The following query:
select
corpus_date
,sum(count(*)) over (partition by corpus_date) as words_year
,corpus
,count(*) as words
from [publicdata:samples.shakespeare]
group by
corpus_date
,corpus
order by
corpus_date
results in the error message SELECT * cannot be combined with selecting other fields or expressions.
Now I'm wondering whether I'm missing an obvious mistake or whether BigQuery really doesn't allow combining windowed and aggregate functions. I haven't been able to find the answer in the documention.
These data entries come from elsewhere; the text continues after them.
def State.showLayby_mask : Nat := 0x18000000000000000000000000000000000000000
theorem State.showLayby_frame {W : Nat} {s0 s : State} {n : Nat} (hW : Within State.showLayby_mask W) (h : Frame W s0 s) :
    Frame W s0 (State.showLayby s n) := by
  have b160 := hW.bit (n := 160) (by decide)
  have b159 := hW.bit (n := 159) (by decide)
  unfold State.showLayby
  repeat' first
    | intro _
    | with_reducible assumption
    | (extract_lets +onlyGivenNames x; refine Frame.cut (W := W) (s0 := s0) x ?_ ?_; unfold x; clear x; rotate_left; clear_value x; revert x; intro _ _)
    | (extract_lets +onlyGivenNames x; clear_value x; revert x; intro _)
    | with_reducible refine State.set_frame (F.ISP_LAYBY_PEAK_bytes_kind _) b160 ?_
    | with_reducible refine State.set_frame (F.ISP_LAYBY_bytes_kind _) b159 ?_
    | with_reducible refine Frame.ite ?_ ?_
    | with_reducible refine Frame.foldl ?_ _ _ ?_
    | split
    | with_reducible refine Frame.of_snd (by with_reducible assumption) ?_
    | with_reducible refine Frame.of_fst (by with_reducible assumption) ?_
    | with_reducible refine Frame.snd_mk ?_
    | with_reducible refine Frame.fst_mk ?_

def State.handOn_mask : Nat := 0x6020000000000000000000000000000000000000000038000000000000000000000000000000022001000
theorem State.handOn_frame {W : Nat} {s0 s : State} {ch : Nat} {l : LineIn} (hW : Within State.handOn_mask W) (h : Frame W s0 s) :
    Frame W s0 (State.handOn s ch l) := by
  have b161 := hW.bit (n := 161) (by decide)
  have w0 := Within.trans (a := State.raise_mask) rfl hW
  have w1 := Within.trans (a := State.setIspChan_mask) rfl hW
  have w2 := Within.trans (a := State.showLayby_mask) rfl hW
  unfold State.handOn
  repeat' first
    | intro _
    | with_reducible assumption
    | (extract_lets +onlyGivenNames x; refine Frame.cut (W := W) (s0 := s0) x ?_ ?_; unfold x; clear x; rotate_left; clear_value x; revert x; intro _ _)
    | (extract_lets +onlyGivenNames x; clear_value x; revert x; intro _)
    | with_reducible refine State.inc_frame (F.ISP_LAYBY_LOST_lines_kind _) b161 ?_
    | with_reducible refine State.raise_frame w0 ?_
    | with_reducible refine State.setIspChan_frame w1 ?_
    | with_reducible refine State.showLayby_frame w2 ?_
    | with_reducible refine Frame.ite ?_ ?_
    | with_reducible refine Frame.foldl ?_ _ _ ?_
    | split
    | with_reducible refine Frame.of_snd (by with_reducible assumption) ?_
    | with_reducible refine Frame.of_fst (by with_reducible assumption) ?_
    | with_reducible refine Frame.snd_mk ?_
    | with_reducible refine Frame.fst_mk ?_
    | with_reducible refine Frame.foldl_snd ?_ _ _ ?_
    | with_reducible refine Frame.foldl_fst ?_ _ _ ?_
    | with_reducible refine Frame.foldr_snd ?_ _ _ ?_
    | with_reducible refine Frame.Snd.mk ?_
    | with_reducible refine Frame.Fst.mk ?_
    | dsimp only

def State.handLost_mask : Nat := 0x6020000000000000000000000000000000000000000038040000000000000000000000000000023001000
theorem State.handLost_frame {W : Nat} {s0 s : State} {n : Nat} {k : Nat} {seq : Nat} {code : Nat} (hW : Within State.handLost_mask W) (h : Frame W s0 s) :
    Frame W s0 (State.handLost s n k seq code) := by
  have b150 := hW.bit (n := 150) (by decide)
  have w1 := Within.trans (a := State.draw_mask) rfl hW
  have w2 := Within.trans (a := State.handOn_mask) rfl hW
  unfold State.handLost
  repeat' first
    | intro _
    | with_reducible assumption
    | (extract_lets +onlyGivenNames x; refine Frame.cut (W := W) (s0 := s0) x ?_ ?_; unfold x; clear x; rotate_left; clear_value x; revert x; intro _ _)
    | (extract_lets +onlyGivenNames x; clear_value x; revert x; intro _)
    | with_reducible refine State.inc_frame (F.LANE_LOST_lines_kind _) b150 ?_
    | with_reducible refine State.draw_snd w1 ?_
    | with_reducible refine State.handOn_frame w2 ?_
    | with_reducible refine Frame.ite ?_ ?_
    | with_reducible refine Frame.foldl ?_ _ _ ?_
    | split
    | with_reducible refine State.draw_frame (by with_reducible assumption) w1 ?_
    | with_reducible refine Frame.of_snd (by with_reducible assumption) ?_
    | with_reducible refine Frame.of_fst (by with_reducible assumption) ?_
    | with_reducible refine Frame.snd_mk ?_
    | with_reducible refine Frame.fst_mk ?_

def State.handLostRun_mask : Nat := 0x6020000000000000000000000000000000000000000038040000000000000000000000000000023001000
theorem State.handLostRun_frame {W : Nat} {s0 s : State} {n : Nat} {k : Nat} {first : Nat} {m : Nat} {code : Nat} (hW : Within State.handLostRun_mask W) (h : Frame W s0 s) :
    Frame W s0 (State.handLostRun s n k first m code) := by
  have w0 := Within.trans (a := State.handLost_mask) rfl hW
  unfold State.handLostRun
  repeat' first
    | intro _
    | with_reducible assumption
    | (extract_lets +onlyGivenNames x; refine Frame.cut (W := W) (s0 := s0) x ?_ ?_; unfold x; clear x; rotate_left; clear_value x; revert x; intro _ _)
    | (extract_lets +onlyGivenNames x; clear_value x; revert x; intro _)
    | with_reducible refine State.each_frame ?_ ?_
    | with_reducible refine State.handLost_frame w0 ?_
    | with_reducible refine Frame.ite ?_ ?_
    | with_reducible refine Frame.foldl ?_ _ _ ?_
    | split
    | with_reducible refine Frame.of_snd (by with_reducible assumption) ?_
    | with_reducible refine Frame.of_fst (by with_reducible assumption) ?_
    | with_reducible refine Frame.snd_mk ?_
    | with_reducible refine Frame.fst_mk ?_

def State.laneGone_mask : Nat := 0x40000000000000000000000000000000800800000000000000000000000000000080800
theorem State.laneGone_frame {W : Nat} {s0 s : State} {n : Nat} (hW : Within State.laneGone_mask W) (h : Frame W s0 s) :
    Frame W s0 (State.laneGone s n) := by
  have b143 := hW.bit (n := 143) (by decide)
  have w1 := Within.trans (a := State.dropStream_mask) rfl hW
  have w2 := Within.trans (a := State.noReference_mask) rfl hW
  unfold State.laneGone
  repeat' first
    | intro _
    | with_reducible assumption
    | (extract_lets +onlyGivenNames x; refine Frame.cut (W := W) (s0 := s0) x ?_ ?_; unfold x; clear x; rotate_left; clear_value x; revert x; intro _ _)
    | (extract_lets +onlyGivenNames x; clear_value x; revert x; intro _)
    | with_reducible refine State.setBit_frame (F.LANE_UP_MASK_up_kind) b143 ?_
    | with_reducible refine State.each_frame ?_ ?_
    | with_reducible refine State.dropStream_frame w1 ?_
    | with_reducible refine State.noReference_frame w2 ?_
    | with_reducible refine Frame.ite ?_ ?_
    | with_reducible refine Frame.foldl ?_ _ _ ?_
    | split
    | with_reducible refine Frame.of_snd (by with_reducible assumption) ?_
    | with_reducible refine Frame.of_fst (by with_reducible assumption) ?_
    | with_reducible refine Frame.snd_mk ?_
    | with_reducible refine Frame.fst_mk ?_

def State.takeTaps_mask : Nat := 0x800
theorem State.takeTaps_frame {W : Nat} {s0 s : State} {n : Nat} (hW : Within State.takeTaps_mask W) (h : Frame W s0 s) :
    Frame W s0 (State.takeTaps s n) := by
  have w0 := Within.trans (a := State.setLane_mask) rfl hW
  unfold State.takeTaps
  repeat' first
    | intro _
    | with_reducible assumption
    | (extract_lets +onlyGivenNames x; refine Frame.cut (W := W) (s0 := s0) x ?_ ?_; unfold x; clear x; rotate_left; clear_value x; revert x; intro _ _)
    | (extract_lets +onlyGivenNames x; clear_value x; revert x; intro _)
    | with_reducible refine State.setLane_frame w0 ?_
    | with_reducible refine Frame.ite ?_ ?_
    | with_reducible refine Frame.foldl ?_ _ _ ?_
    | split
    | with_reducible refine Frame.of_snd (by with_reducible assumption) ?_
    | with_reducible refine Frame.of_fst (by with_reducible assumption) ?_
    | with_reducible refine Frame.snd_mk ?_
    | with_reducible refine Frame.fst_mk ?_

def State.endTest_mask : Nat := 0x100000000000000000000000000000001000000
theorem State.endTest_frame {W : Nat} {s0 s : State} {n : Nat} (hW : Within State.endTest_mask W) (h : Frame W s0 s) :
    Frame W s0 (State.endTest s n) := by
  have b152 := hW.bit (n := 152) (by decide)
  have w0 := Within.trans (a := State.draw_mask) rfl hW
  unfold State.endTest
  repeat' first
    | intro _
    | with_reducible assumption
    | (extract_lets +onlyGivenNames x; refine Frame.cut (W := W) (s0 := s0) x ?_ ?_; unfold x; clear x; rotate_left; clear_value x; revert x; intro _ _)
    | (extract_lets +onlyGivenNames x; clear_value x; revert x; intro _)
    | with_reducible refine State.addSat_frame (F.LANE_PRBS_ERR_bits_kind _) b152 ?_
    | with_reducible refine State.draw_snd w0 ?_
    | with_reducible refine Frame.ite ?_ ?_
    | with_reducible refine Frame.foldl ?_ _ _ ?_
    | split
    | with_reducible refine State.draw_frame (by with_reducible assumption) w0 ?_
    | with_reducible refine Frame.of_snd (by with_reducible assumption) ?_
    | with_reducible refine Frame.of_fst (by with_reducible assumption) ?_
    | with_reducible refine Frame.snd_mk ?_
    | with_reducible refine Frame.fst_mk ?_

def State.train_mask : Nat := 0x40000000000000000000000000000000904800000000000000000000000000001080800
theorem State.train_frame {W : Nat} {s0 s : State} {n : Nat} (hW : Within State.train_mask W) (h : Frame W s0 s) :
    Frame W s0 (State.train s n) := by
  have b146 := hW.bit (n := 146) (by decide)
  have w0 := Within.trans (a := State.laneGone_mask) rfl hW
  have w1 := Within.trans (a := State.endTest_mask) rfl hW
  have w2 := Within.trans (a := State.setLane_mask) rfl hW
  have w3 := Within.trans (a := State.takeTaps_mask) rfl hW
  unfold State.train
  repeat' first
    | intro _
    | with_reducible assumption
    | (extract_lets +onlyGivenNames x; refine Frame.cut (W := W) (s0 := s0) x ?_ ?_; unfold x; clear x; rotate_left; clear_value x; revert x; intro _ _)
    | (extract_lets +onlyGivenNames x; clear_value x; revert x; intro _)
    | with_reducible refine State.set_frame (F.LANE_STATUS_state_kind _) b146 ?_
    | with_reducible refine State.set_frame (F.LANE_STATUS_block_lock_kind _) b146 ?_
    | with_reducible refine State.laneGone_frame w0 ?_
    | with_reducible refine State.endTest_frame w1 ?_
    | with_reducible refine State.setLane_frame w2 ?_
    | with_reducible refine State.takeTaps_frame w3 ?_
    | with_reducible refine Frame.ite ?_ ?_
    | with_reducible refine Frame.foldl ?_ _ _ ?_
    | split
    | with_reducible refine Frame.of_snd (by with_reducible assumption) ?_
    | with_reducible refine Frame.of_fst (by with_reducible assumption) ?_
    | with_reducible refine Frame.snd_mk ?_
    | with_reducible refine Frame.fst_mk ?_

def State.disableLane_mask : Nat := 0x40000000000000000000000000000000904800000000000000000000000000001080800
theorem State.disableLane_frame {W : Nat} {s0 s : State} {n : Nat} (hW : Within State.disableLane_mask W) (h : Frame W s0 s) :
    Frame W s0 (State.disableLane s n) := by
  have b146 := hW.bit (n := 146) (by decide)
  have w0 := Within.trans (a := State.laneGone_mask) rfl hW
  have w1 := Within.trans (a := State.endTest_mask) rfl hW
  have w2 := Within.trans (a := State.setLane_mask) rfl hW
  unfold State.disableLane
  repeat' first
    | intro _
    | with_reducible assumption
    | (extract_lets +onlyGivenNames x; refine Frame.cut (W := W) (s0 := s0) x ?_ ?_; unfold x; clear x; rotate_left; clear_value x; revert x; intro _ _)
    | (extract_lets +onlyGivenNames x; clear_value x; revert x; intro _)
    | with_reducible refine State.set_frame (F.LANE_STATUS_state_kind _) b146 ?_
    | with_reducible refine State.set_frame (F.LANE_STATUS_block_lock_kind _) b146 ?_
    | with_reducible refine State.laneGone_frame w0 ?_
    | with_reducible refine State.endTest_frame w1 ?_
    | with_reducible refine State.setLane_frame w2 ?_
    | with_reducible refine Frame.ite ?_ ?_
    | with_reducible refine Frame.foldl ?_ _ _ ?_
    | split
    | with_reducible refine Frame.of_snd (by with_reducible assumption) ?_
    | with_reducible refine Frame.of_fst (by with_reducible assumption) ?_
    | with_reducible refine Frame.snd_mk ?_
    | with_reducible refine Frame.fst_mk ?_

def State.trainFail_mask : Nat := 0x6020000000000000000000000000000000000000000000004000000000000000002020000000022000020
theorem State.trainFail_frame {W : Nat} {s0 s : State} {n : Nat} {cause : Nat} (hW : Within State.trainFail_mask W) (h : Frame W s0 s) :
    Frame W s0 (State.trainFail s n cause) := by
  have b146 := hW.bit (n := 146) (by decide)
  have w1 := Within.trans (a := State.bootTrainFail_mask) rfl hW
  have w2 := Within.trans (a := State.raise_mask) rfl hW
  unfold State.trainFail
  repeat' first
    | intro _
    | with_reducible assumption
    | (extract_lets +onlyGivenNames x; refine Frame.cut (W := W) (s0 := s0) x ?_ ?_; unfold x; clear x; rotate_left; clear_value x; revert x; intro _ _)
    | (extract_lets +onlyGivenNames x; clear_value x; revert x; intro _)
    | with_reducible refine State.set_frame (F.LANE_STATUS_block_lock_kind _) b146 ?_
    | with_reducible refine State.set_frame (F.LANE_STATUS_state_kind _) b146 ?_
    | with_reducible refine State.bootTrainFail_frame w1 ?_
    | with_reducible refine State.raise_frame w2 ?_
    | with_reducible refine Frame.ite ?_ ?_
    | with_reducible refine Frame.foldl ?_ _ _ ?_
    | split
    | with_reducible refine Frame.of_snd (by with_reducible assumption) ?_
    | with_reducible refine Frame.of_fst (by with_reducible assumption) ?_
    | with_reducible refine Frame.snd_mk ?_
    | with_reducible refine Frame.fst_mk ?_

def State.laneCmd_mask : Nat := 0x6020000000000000000000000000000000000000000000000000000000000000000000000000022000000
theorem State.laneCmd_frame {W : Nat} {s0 s : State} {i : Port} {n : LaneId} {f : State → State} (hW : Within State.laneCmd_mask W) (hf_f : ∀ s, Frame W s0 s → Frame W s0 (f s)) (h : Frame W s0 s) :
    Frame W s0 (State.laneCmd s i n f) := by
  have w0 := Within.trans (a := State.raise_mask) rfl hW
  unfold State.laneCmd
  repeat' first
    | intro _
    | with_reducible assumption
    | (extract_lets +onlyGivenNames x; refine Frame.cut (W := W) (s0 := s0) x ?_ ?_; unfold x; clear x; rotate_left; clear_value x; revert x; intro _ _)
    | (extract_lets +onlyGivenNames x; clear_value x; revert x; intro _)
    | with_reducible refine State.raise_frame w0 ?_
    | with_reducible refine Frame.ite ?_ ?_
    | with_reducible apply hf_f
    | with_reducible refine Frame.foldl ?_ _ _ ?_
    | split
    | with_reducible refine Frame.of_snd (by with_reducible assumption) ?_
    | with_reducible refine Frame.of_fst (by with_reducible assumption) ?_
    | with_reducible refine Frame.snd_mk ?_
    | with_reducible refine Frame.fst_mk ?_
The error message does not yield any search results and in any case seems inappropriate.
(I've used the Shakespeare database here for replication purposes only.)
EDIT: The desired result can obviously be obtained with a subselect, like so:
select
corpus_date
,sum(words) over (partition by corpus_date) as words_year
,corpus
,words
from (select
corpus_date
,corpus
,count(*) as words
from [publicdata:samples.shakespeare]
group by
corpus_date
,corpus
) sub
order by
corpus_date
So I should clarify that my question is simply whether anyone can confirm this unexpected behaviour.
EDIT2: Apparently it's also not possible to directly (i.e. without appealing to another subselect) use the result of a windowed function in a calculation :-( :
select
corpus
,corpus_date
,words
,1.*words/sum(words) over (partition by corpus_date) as perc_of_year
from (select
corpus_date
,corpus
,count(*) as words
from [publicdata:samples.shakespeare]
group by
corpus_date
,corpus
) sub
order by
corpus_date
,corpus